Locate the lines of the listing below that hold "installed", then copy each of them.

START RECORDED INFORMATION

/-- Settles O49: the effect keeps the invariant, and so do the writes of the cycle. -/
theorem stepKeepsInvariant : Obligations.StepKeepsInvariant := by
  intro s t inv h
  have pc := step_pcOk inv.registers h
  have cycles := step_cyclesOk inv.cycles h
  rcases step_data h with same | ⟨i, u, _, shape, same⟩
  · exact same.inv inv pc cycles
  · exact same.inv (shape.inv inv) pc cycles

/-! ### The invariant after a load -/

/-- The entries that a load lists: one Line for each slot of the program. -/
theorem mem_writeLines {slot : Nat} {ts : List Payload} {m : Memory} {e : Nat × Cell}
    (h : e ∈ writeLines slot ts m) : e ∈ m ∨ (e.1 < slot + ts.length ∧ ∃ t, e.2 = .line t) := by
  induction ts generalizing slot m with
  | nil => exact .inl h
  | cons t ts ih =>
    rw [List.length_cons]
    rcases ih h with written | ⟨below, line⟩
    · rcases Memory.mem_write written with ⟨rfl, _⟩ | old
      · exact .inr ⟨by simp only; omega, t, rfl⟩
      · exact .inl old
    · exact .inr ⟨by omega, line⟩

theorem install_inv {p : List (Instr × Payload)} {s t : State} (fresh : MayLoad s) (config : ConfigOk s.cfg)
    (h : install p s = .ok t) : Inv t ∧ NamesFromProgram t := by
  obtain ⟨fits, rfl⟩ := install_ok h
  obtain ⟨pcMin, slots, low, high, budget⟩ := config
  have inSlots : PcOk s.cfg 0 := ⟨by omega, by unfold pcMax; omega⟩
  rw [fresh]
  refine ⟨{
    config := ⟨pcMin, slots, low, high, budget⟩
    program := (List.length_map _).trans_le fits
    registers := ⟨⟨low, high⟩, ⟨low, high⟩, inSlots⟩
    memory := ⟨writeLines_wf 0 _ nil_wf, fun e he => ?_⟩
    symbols := ⟨List.nodup_nil, rfl, Nat.zero_le _⟩
    cycles := ⟨Nat.zero_le _, fun full => absurd full (Nat.ne_of_lt budget)⟩ }, fun n hn => by cases hn⟩
  obtain ⟨a, c⟩ := e
  rcases mem_writeLines he with old | ⟨below, t, rfl⟩
  · cases old
  · rw [Nat.zero_add, List.length_map] at below
    have address : a < addrLimit s.cfg := Nat.lt_of_lt_of_le below (Nat.le_trans fits (Nat.le_add_right _ _))
    have slot : a < (p.map Prod.fst).length := below.trans_eq (List.length_map _).symm
    exact Bool.and_eq_true_iff.2 ⟨decide_eq_true address, decide_eq_true slot⟩

/-- Settles O48: text and words are installed alike. -/
theorem loadMeetsInvariant : Obligations.LoadMeetsInvariant := by
  rintro s t lines words fresh config (text | binary)
  · obtain ⟨p, _, installed⟩ := loadLines_ok text
    exact install_inv fresh config installed
  · obtain ⟨p, _, installed⟩ := loadWords_ok binary
    exact install_inv fresh config installed

/-! ### Names -/

theorem mem_programNames {n : Name} {is : List Instr} (h : .dec n ∈ is) : n ∈ programNames is := by
  induction is using programNames.induct with
  | case1 => cases h
  | case2 m is ih =>
    rw [programNames]
    rcases List.mem_cons.1 h with same | later
    · cases same
      exact List.mem_cons_self
    · exact List.mem_cons_of_mem _ (ih later)
  | case3 i is notDec ih =>
    rw [programNames.eq_3 _ _ notDec]
    rcases List.mem_cons.1 h with rfl | later
    · exact absurd rfl (notDec n)
    · exact ih later

theorem programNames_length_le (is : List Instr) : (programNames is).length ≤ is.length := by
  induction is using programNames.induct with
  | case1 => exact Nat.le_refl 0
  | case2 m is ih => simpa [programNames] using ih
  | case3 i is notDec ih =>
    rw [programNames.eq_3 _ _ notDec, List.length_cons]
    omega

theorem mem_programNames_of_fetch {s : State} {n : Name} (present : fetch s = some (.dec n)) :
    n ∈ programNames s.program :=
  mem_programNames (List.mem_of_getElem? present)

/-- Settles O50: the one name that a step can add is that of the DEC it has fetched. -/
theorem stepKeepsNamesFromProgram : Obligations.StepKeepsNamesFromProgram := by
  intro s t names h n declared
  obtain ⟨program, _⟩ := step_program_cfg h
  rw [program]
  rcases symbolTableOnlyGrows s t h with ⟨symtab, _⟩ | ⟨m, present, _, symtab, _⟩
  · rw [declaredNames, symtab] at declared
    exact names n declared
  · rw [declaredNames, symtab, List.map_append] at declared
    rcases List.mem_append.1 declared with old | new
    · exact names n old
    · rw [List.map_cons, List.map_nil, List.mem_singleton] at new
      exact new ▸ mem_programNames_of_fetch present

/-! ### Which effect raises what -/

/-- When the effect of an instruction raises a kind (R201 to R204). -/
inductive RaiseShape (s : State) : Instr → FaultKind → Prop where
  | duplicate (n : Name) (declared : n ∈ declaredNames s) : RaiseShape s (.dec n) .duplicateVariable
  | noRoom (n : Name) (fresh : n ∉ declaredNames s) (full : s.cfg.dataSize ≤ s.nalloc) :
      RaiseShape s (.dec n) .outOfDataMemory
  | loadAddress (a : Int) (invalid : ¬ AddressOk s.cfg a) : RaiseShape s (.lda a) .invalidAddress
  | loadLine (a : Int) (p : Payload) (ok : AddressOk s.cfg a) (cell : s.mem.read a.toNat = .line p) :
      RaiseShape s (.lda a) .valueOutOfRange
  | loadNumber (a v : Int) (cell : s.mem.read a.toNat = .num v) (illegal : ¬ ValueOk s.cfg v) :
      RaiseShape s (.lda a) .valueOutOfRange
  | immediateValue (v : Int) (illegal : ¬ ValueOk s.cfg v) : RaiseShape s (.ldi v) .valueOutOfRange
  | storeValue (a : Int) (illegal : ¬ ValueOk s.cfg s.acc) : RaiseShape s (.str a) .valueOutOfRange
  | storeAddress (a : Int) (invalid : ¬ AddressOk s.cfg a) : RaiseShape s (.str a) .invalidAddress
  | jumpSlot (a : Int) (illegal : ¬ PcOk s.cfg a) : RaiseShape s (.jmp a) .valueOutOfRange
  | jumpTakenSlot (a : Int) (zero : s.zf = true) (illegal : ¬ PcOk s.cfg a) : RaiseShape s (.jzs a) .valueOutOfRange

theorem eq_of_raise_eq {j k : FaultKind} {s : State} (h : raise j s = raise k s) : j = k :=
  Engine.faulted.inj (congrArg State.engine h)

/-- A state whose ENGINE is that of a running machine is not the state after a raise. -/
theorem ne_raise {s t : State} {k : FaultKind} (running : s.engine = .running) (same : t.engine = s.engine) :
    t ≠ raise k s := by
  rintro rfl
  simp [running] at same

theorem regSet_eq_raise {s : State} {r : RegValue} {k : FaultKind} (running : s.engine = .running)
    (h : regSet r s = raise k s) : regLegal s.cfg r = false ∧ k = .valueOutOfRange := by
  rcases regSet_cases r s with ⟨_, legal⟩ | ⟨illegal, raised⟩
  · exact absurd (legal.symm.trans h) (ne_raise running (regPut_engine r s))
  · exact ⟨illegal, (eq_of_raise_eq (raised.symm.trans h)).symm⟩

theorem accumulate_engine (r : Int) (s : State) : (accumulate r s).engine = s.engine := by
  unfold accumulate
  split_ifs <;> rfl

/-- The converse reading of `exec_shape`'s second case: what has made an effect raise. -/
theorem raiseShape_of_exec {s : State} {i : Instr} {k : FaultKind} (running : s.engine = .running)
    (h : exec i s = .next (raise k s)) : RaiseShape s i k := by
  cases i with
  | dec n =>
    rcases allocate_cases n s with ⟨declared, e⟩ | ⟨fresh, full, e⟩ | ⟨_, _, e⟩ <;>
      simp only [exec, execDec, e, Host.Outcome.next.injEq] at h
    · exact eq_of_raise_eq h ▸ .duplicate n declared
    · exact eq_of_raise_eq h ▸ .noRoom n fresh full
    · exact absurd h (ne_raise running rfl)
  | lda a =>
    by_cases ok : AddressOk s.cfg a
    · cases cell : s.mem.read a.toNat with
      | num v =>
        simp only [exec, execLda, effectiveAddress_eq, memRead_of_ok ok, cell, Host.Outcome.next.injEq] at h
        obtain ⟨illegal, rfl⟩ := regSet_eq_raise running h
        exact .loadNumber a v cell (of_decide_eq_false illegal)
      | line p =>
        simp only [exec, execLda, effectiveAddress_eq, memRead_of_ok ok, cell, Host.Outcome.next.injEq] at h
        exact eq_of_raise_eq h ▸ .loadLine a p ok cell
    · simp only [exec, execLda, effectiveAddress_eq, memRead_of_invalid ok, Host.Outcome.next.injEq] at h
      exact eq_of_raise_eq h ▸ .loadAddress a ok
  | ldi v =>
    obtain ⟨illegal, rfl⟩ := regSet_eq_raise running (Host.Outcome.next.inj h)
    exact .immediateValue v (of_decide_eq_false illegal)
  | str a =>
    have write : memWrite a s.acc s = raise k s := Host.Outcome.next.inj h
    rcases memWrite_cases a s.acc s with ⟨illegal, e⟩ | ⟨_, invalid, e⟩ | ⟨_, _, e⟩ <;> rw [e] at write
    · exact eq_of_raise_eq write ▸ .storeValue a illegal
    · exact eq_of_raise_eq write ▸ .storeAddress a invalid
    · exact absurd write (ne_raise running rfl)
  | xch | hlt => exact absurd (Host.Outcome.next.inj h) (ne_raise running rfl)
  | add | sub => exact absurd (Host.Outcome.next.inj h) (ne_raise running (accumulate_engine _ s))
  | jmp a =>
    obtain ⟨illegal, rfl⟩ := regSet_eq_raise running (Host.Outcome.next.inj h)
    exact .jumpSlot a (of_decide_eq_false illegal)
  | jzs a =>
    cases zf : s.zf with
    | true =>
      rw [exec_jzs_of_zero a zf] at h
      obtain ⟨illegal, rfl⟩ := regSet_eq_raise running (Host.Outcome.next.inj h)
      exact .jumpTakenSlot a zf (of_decide_eq_false illegal)
    | false =>
      rw [exec_jzs_of_nonzero a zf] at h
      exact absurd (Host.Outcome.next.inj h) (ne_raise running rfl)

/-- From a running machine an effect ends faulted only by a raise. -/
theorem exec_faulted {s t : State} {i : Instr} {k : FaultKind} (running : s.engine = .running)
    (h : exec i s = .next t) (fault : t.engine = .faulted k) : t = raise k s ∧ RaiseShape s i k := by
  rcases exec_next_cases h with shape | ⟨j, rfl⟩
  · obtain ⟨engine, _, _, _⟩ := shape.fixed
    simp [engine, running] at fault
  · obtain rfl : j = k := Engine.faulted.inj fault
    exact ⟨rfl, raiseShape_of_exec running h⟩

/-- Settles O43: the rows of the table are the shapes of a raise, less two that the invariant excludes: ACC and every
number in a cell are in range. -/
theorem effectsRaiseByTheFaultTable : Obligations.EffectsRaiseByTheFaultTable := by
  intro s t i k inv running h fault
  obtain ⟨rfl, raised⟩ := exec_faulted running h fault
  refine ⟨rfl, ?_⟩
  cases raised with
  | duplicate n declared => exact .inl ⟨rfl, n, rfl, declared⟩
  | noRoom n fresh full =>
    obtain ⟨_, _, fits⟩ := inv.symbols
    exact .inr (.inl ⟨rfl, n, rfl, fresh, Nat.le_antisymm fits full⟩)
  | loadAddress a invalid => exact .inr (.inr (.inl ⟨rfl, a, .inl rfl, by omega⟩))
  | storeAddress a invalid => exact .inr (.inr (.inl ⟨rfl, a, .inr rfl, by omega⟩))
  | loadNumber a v cell illegal => exact absurd (inv.valueOk_of_read cell) illegal
  | storeValue a illegal => exact absurd inv.registers.1 illegal
  | immediateValue v illegal => exact .inr (.inr (.inr ⟨rfl, .inl ⟨v, rfl, illegal⟩⟩))
  | loadLine a p ok cell => exact .inr (.inr (.inr ⟨rfl, .inr (.inl ⟨a, p, rfl, ok, cell⟩)⟩))
  | jumpSlot a illegal => exact .inr (.inr (.inr ⟨rfl, .inr (.inr (.inl ⟨a, rfl, illegal⟩))⟩))
  | jumpTakenSlot a zero illegal => exact .inr (.inr (.inr ⟨rfl, .inr (.inr (.inr ⟨a, rfl, zero, illegal⟩))⟩))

END RECORDED INFORMATION

- _YOUR RESPONSE_:
/-- Settles O48: text and words are installed alike. -/
  · obtain ⟨p, _, installed⟩ := loadLines_ok text
    exact install_inv fresh config installed
  · obtain ⟨p, _, installed⟩ := loadWords_ok binary
    exact install_inv fresh config installed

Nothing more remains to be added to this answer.